With both ends included, repeat exactly the lines of the entries below from the one containing "What an instruction" down to the one containing "initContext_effect (.inl rfl) h", and no others.

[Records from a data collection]
◇ ◇ ◇ ◇ ◇ ◇ ◇
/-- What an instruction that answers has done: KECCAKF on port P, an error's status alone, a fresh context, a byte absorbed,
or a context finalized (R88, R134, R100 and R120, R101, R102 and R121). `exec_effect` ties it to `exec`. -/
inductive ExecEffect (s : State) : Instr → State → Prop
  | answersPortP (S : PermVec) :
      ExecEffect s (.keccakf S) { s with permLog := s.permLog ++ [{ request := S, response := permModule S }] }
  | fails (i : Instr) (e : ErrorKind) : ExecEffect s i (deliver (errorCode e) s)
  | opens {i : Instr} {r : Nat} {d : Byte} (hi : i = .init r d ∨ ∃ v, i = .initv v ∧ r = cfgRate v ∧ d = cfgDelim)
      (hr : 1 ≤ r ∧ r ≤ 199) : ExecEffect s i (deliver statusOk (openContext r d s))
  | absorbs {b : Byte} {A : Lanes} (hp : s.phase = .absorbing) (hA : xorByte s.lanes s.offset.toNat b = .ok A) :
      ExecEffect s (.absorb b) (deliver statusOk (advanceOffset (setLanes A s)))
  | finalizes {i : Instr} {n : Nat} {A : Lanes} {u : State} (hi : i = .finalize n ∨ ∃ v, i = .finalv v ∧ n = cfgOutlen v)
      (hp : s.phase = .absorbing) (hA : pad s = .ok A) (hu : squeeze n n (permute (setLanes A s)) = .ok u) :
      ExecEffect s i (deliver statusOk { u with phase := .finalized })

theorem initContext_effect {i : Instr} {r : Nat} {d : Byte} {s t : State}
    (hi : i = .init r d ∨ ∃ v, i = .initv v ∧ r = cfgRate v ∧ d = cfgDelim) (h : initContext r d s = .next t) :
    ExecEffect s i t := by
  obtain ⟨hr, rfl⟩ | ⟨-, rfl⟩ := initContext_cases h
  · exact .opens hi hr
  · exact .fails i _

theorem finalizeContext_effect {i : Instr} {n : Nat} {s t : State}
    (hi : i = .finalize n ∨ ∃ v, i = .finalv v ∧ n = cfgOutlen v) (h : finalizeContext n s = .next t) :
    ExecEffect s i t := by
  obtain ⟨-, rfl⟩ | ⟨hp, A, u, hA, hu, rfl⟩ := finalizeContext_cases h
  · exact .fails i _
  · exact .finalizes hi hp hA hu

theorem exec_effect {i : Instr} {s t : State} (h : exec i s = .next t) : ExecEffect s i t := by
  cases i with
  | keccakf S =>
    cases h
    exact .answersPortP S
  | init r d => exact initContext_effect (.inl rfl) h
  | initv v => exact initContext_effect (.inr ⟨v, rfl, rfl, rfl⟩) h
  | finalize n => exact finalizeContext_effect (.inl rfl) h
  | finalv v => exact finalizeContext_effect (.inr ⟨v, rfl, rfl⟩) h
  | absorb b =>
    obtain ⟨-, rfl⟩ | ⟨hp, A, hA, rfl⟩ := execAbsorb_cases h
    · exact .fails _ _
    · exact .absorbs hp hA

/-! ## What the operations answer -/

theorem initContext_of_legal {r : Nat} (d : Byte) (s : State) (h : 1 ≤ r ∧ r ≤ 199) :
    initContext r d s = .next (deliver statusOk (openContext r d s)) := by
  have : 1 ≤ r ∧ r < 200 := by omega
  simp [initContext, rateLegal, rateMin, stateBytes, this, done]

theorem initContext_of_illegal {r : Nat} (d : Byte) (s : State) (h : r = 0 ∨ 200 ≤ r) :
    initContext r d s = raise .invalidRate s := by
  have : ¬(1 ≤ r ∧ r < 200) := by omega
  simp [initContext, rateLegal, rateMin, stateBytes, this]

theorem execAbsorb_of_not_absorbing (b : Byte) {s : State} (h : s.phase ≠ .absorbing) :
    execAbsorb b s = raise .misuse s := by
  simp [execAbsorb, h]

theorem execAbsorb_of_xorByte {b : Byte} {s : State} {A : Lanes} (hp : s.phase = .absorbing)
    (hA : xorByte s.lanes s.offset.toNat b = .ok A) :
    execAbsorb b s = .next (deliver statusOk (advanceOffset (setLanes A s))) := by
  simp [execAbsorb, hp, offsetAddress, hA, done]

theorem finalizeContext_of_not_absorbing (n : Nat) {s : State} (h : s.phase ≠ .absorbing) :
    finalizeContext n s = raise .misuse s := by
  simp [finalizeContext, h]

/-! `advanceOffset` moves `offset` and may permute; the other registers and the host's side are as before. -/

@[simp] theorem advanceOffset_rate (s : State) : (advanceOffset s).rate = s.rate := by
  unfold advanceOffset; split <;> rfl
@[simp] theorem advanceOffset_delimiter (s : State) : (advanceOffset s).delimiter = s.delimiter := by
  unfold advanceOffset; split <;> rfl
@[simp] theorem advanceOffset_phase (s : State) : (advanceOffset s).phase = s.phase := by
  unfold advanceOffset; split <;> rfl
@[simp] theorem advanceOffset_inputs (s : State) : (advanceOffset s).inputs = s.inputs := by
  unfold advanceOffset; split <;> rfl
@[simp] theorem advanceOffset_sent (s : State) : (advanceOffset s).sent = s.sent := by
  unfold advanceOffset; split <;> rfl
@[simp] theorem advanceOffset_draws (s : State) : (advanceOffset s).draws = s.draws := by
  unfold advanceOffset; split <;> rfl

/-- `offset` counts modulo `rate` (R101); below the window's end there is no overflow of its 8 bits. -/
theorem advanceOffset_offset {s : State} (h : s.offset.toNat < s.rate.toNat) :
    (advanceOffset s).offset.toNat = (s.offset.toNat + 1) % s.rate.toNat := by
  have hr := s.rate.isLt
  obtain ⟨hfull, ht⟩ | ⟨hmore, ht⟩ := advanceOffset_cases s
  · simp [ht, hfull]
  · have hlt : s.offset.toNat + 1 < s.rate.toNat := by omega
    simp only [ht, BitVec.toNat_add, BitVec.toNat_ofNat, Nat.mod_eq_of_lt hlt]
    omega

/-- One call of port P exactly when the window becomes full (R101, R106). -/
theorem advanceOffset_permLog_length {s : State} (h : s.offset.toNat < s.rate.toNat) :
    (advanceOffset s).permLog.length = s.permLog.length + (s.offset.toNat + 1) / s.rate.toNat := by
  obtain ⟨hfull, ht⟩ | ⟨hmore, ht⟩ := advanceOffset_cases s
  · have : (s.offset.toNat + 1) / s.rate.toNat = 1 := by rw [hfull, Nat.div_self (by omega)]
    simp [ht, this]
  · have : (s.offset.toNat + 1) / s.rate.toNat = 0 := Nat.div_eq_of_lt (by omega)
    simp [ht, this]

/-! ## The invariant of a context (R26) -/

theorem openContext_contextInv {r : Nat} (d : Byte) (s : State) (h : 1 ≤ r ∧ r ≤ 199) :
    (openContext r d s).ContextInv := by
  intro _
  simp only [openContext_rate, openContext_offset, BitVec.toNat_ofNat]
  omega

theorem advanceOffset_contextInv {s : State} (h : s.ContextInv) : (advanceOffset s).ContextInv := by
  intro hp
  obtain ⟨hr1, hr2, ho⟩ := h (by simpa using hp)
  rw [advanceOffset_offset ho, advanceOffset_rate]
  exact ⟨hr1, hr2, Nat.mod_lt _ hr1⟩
◇ ◇ ◇ ◇ ◇ ◇ ◇
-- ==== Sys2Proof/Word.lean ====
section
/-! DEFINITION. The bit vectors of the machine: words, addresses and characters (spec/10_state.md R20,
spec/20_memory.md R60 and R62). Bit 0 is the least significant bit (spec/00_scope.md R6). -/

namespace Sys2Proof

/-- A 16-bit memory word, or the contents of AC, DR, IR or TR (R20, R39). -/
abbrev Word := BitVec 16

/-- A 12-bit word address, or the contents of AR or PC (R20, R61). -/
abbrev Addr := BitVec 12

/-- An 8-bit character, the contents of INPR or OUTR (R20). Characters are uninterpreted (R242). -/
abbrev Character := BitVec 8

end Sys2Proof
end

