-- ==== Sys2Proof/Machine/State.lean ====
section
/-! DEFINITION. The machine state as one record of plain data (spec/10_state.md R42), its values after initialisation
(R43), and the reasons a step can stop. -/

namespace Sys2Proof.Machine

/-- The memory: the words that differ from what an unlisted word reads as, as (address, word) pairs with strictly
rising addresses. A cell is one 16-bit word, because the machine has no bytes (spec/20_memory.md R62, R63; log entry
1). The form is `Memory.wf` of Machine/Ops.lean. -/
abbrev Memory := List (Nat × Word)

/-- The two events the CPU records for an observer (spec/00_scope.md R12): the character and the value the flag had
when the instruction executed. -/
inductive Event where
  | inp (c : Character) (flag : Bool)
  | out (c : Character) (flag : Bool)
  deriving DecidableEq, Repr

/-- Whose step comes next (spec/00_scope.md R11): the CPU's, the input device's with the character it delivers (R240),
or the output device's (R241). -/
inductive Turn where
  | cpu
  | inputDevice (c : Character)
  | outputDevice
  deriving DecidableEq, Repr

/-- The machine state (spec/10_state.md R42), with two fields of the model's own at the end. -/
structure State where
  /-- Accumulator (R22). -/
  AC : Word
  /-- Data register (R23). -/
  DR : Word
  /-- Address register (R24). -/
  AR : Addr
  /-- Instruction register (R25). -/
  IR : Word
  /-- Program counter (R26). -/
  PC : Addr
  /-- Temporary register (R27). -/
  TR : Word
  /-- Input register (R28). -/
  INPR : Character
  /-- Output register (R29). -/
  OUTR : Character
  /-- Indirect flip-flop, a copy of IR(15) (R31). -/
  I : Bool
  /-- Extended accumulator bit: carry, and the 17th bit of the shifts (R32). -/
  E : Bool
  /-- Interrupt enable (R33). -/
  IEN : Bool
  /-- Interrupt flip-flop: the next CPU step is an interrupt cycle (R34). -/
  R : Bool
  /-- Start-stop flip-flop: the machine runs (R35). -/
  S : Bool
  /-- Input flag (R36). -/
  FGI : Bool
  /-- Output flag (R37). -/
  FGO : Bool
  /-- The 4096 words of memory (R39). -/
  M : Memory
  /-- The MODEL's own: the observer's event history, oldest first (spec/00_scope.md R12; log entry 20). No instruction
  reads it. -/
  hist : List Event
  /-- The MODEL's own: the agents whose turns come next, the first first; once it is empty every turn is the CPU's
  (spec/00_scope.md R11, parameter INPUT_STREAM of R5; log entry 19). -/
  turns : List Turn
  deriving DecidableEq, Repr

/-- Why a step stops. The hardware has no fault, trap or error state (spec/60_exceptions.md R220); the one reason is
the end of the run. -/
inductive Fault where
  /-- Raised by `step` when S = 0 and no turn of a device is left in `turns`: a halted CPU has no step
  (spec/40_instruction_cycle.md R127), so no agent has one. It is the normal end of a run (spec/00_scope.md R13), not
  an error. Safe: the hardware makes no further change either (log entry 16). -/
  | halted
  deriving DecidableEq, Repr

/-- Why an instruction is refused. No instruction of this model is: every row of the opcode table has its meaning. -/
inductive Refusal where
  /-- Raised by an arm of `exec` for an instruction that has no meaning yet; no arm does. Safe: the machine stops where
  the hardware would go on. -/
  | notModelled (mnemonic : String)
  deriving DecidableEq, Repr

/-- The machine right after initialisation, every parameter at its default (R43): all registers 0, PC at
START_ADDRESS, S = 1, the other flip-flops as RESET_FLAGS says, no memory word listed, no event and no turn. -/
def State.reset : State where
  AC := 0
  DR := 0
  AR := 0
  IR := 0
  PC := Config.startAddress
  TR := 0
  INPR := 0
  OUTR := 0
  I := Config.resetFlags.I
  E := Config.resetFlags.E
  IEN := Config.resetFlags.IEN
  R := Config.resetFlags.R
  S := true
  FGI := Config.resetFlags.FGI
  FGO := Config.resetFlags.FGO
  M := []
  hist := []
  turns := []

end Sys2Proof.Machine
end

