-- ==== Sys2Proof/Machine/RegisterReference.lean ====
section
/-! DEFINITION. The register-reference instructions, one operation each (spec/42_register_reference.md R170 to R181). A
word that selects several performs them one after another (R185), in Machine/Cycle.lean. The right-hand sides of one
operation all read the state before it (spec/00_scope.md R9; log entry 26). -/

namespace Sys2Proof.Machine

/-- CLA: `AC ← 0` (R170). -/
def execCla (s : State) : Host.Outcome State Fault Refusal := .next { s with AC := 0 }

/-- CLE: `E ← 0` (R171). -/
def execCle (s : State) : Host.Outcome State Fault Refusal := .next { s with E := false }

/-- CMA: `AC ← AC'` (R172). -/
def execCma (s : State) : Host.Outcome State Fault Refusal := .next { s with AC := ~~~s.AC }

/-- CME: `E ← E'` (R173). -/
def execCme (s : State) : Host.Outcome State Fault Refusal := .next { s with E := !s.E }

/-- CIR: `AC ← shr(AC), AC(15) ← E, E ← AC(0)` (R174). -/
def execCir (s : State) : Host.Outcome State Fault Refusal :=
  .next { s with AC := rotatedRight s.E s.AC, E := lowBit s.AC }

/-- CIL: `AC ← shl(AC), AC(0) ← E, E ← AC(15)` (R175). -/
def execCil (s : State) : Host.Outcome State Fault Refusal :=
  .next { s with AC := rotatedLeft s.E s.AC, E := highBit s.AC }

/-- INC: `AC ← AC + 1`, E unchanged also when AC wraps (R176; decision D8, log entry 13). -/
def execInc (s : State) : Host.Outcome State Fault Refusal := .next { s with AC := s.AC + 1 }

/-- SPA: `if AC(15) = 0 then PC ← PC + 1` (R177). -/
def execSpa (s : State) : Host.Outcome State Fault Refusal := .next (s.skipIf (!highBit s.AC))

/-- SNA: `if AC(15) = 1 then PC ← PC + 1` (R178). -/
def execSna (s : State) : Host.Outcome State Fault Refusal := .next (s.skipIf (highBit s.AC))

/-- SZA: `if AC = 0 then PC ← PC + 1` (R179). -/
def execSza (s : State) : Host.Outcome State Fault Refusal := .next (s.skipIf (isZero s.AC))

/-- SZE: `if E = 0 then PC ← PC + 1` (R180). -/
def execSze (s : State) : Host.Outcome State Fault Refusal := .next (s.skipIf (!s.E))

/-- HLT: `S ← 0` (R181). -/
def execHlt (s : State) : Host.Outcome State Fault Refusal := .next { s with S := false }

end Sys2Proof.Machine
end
◇ ◇ ◇ ◇ ◇ ◇ ◇
Answer box:
/-- What an instruction that answers has done: KECCAKF on port P, an error's status alone, a fresh context, a byte absorbed,
or a context finalized (R88, R134, R100 and R120, R101, R102 and R121). `exec_effect` ties it to `exec`. -/
inductive ExecEffect (s : State) : Instr → State → Prop
  | answersPortP (S : PermVec) :
      ExecEffect s (.keccakf S) { s with permLog := s.permLog ++ [{ request := S, response := permModule S }] }
  | fails (i : Instr) (e : ErrorKind) : ExecEffect s i (deliver (errorCode e) s)
  | opens {i : Instr} {r : Nat} {d : Byte} (hi : i = .init r d ∨ ∃ v, i = .initv v ∧ r = cfgRate v ∧ d = cfgDelim)
      (hr : 1 ≤ r ∧ r ≤ 199) : ExecEffect s i (deliver statusOk (openContext r d s))
  | absorbs {b : Byte} {A : Lanes} (hp : s.phase = .absorbing) (hA : xorByte s.lanes s.offset.toNat b = .ok A) :
      ExecEffect s (.absorb b) (deliver statusOk (advanceOffset (setLanes A s)))
  | finalizes {i : Instr} {n : Nat} {A : Lanes} {u : State} (hi : i = .finalize n ∨ ∃ v, i = .finalv v ∧ n = cfgOutlen v)
      (hp : s.phase = .absorbing) (hA : pad s = .ok A) (hu : squeeze n n (permute (setLanes A s)) = .ok u) :
      ExecEffect s i (deliver statusOk { u with phase := .finalized })

theorem initContext_effect {i : Instr} {r : Nat} {d : Byte} {s t : State}
    (hi : i = .init r d ∨ ∃ v, i = .initv v ∧ r = cfgRate v ∧ d = cfgDelim) (h : initContext r d s = .next t) :
    ExecEffect s i t := by
  obtain ⟨hr, rfl⟩ | ⟨-, rfl⟩ := initContext_cases h
  · exact .opens hi hr
  · exact .fails i _

theorem finalizeContext_effect {i : Instr} {n : Nat} {s t : State}
    (hi : i = .finalize n ∨ ∃ v, i = .finalv v ∧ n = cfgOutlen v) (h : finalizeContext n s = .next t) :
    ExecEffect s i t := by
  obtain ⟨-, rfl⟩ | ⟨hp, A, u, hA, hu, rfl⟩ := finalizeContext_cases h
  · exact .fails i _
  · exact .finalizes hi hp hA hu

theorem exec_effect {i : Instr} {s t : State} (h : exec i s = .next t) : ExecEffect s i t := by
  cases i with
  | keccakf S =>
    cases h
    exact .answersPortP S
  | init r d => exact initContext_effect (.inl rfl) h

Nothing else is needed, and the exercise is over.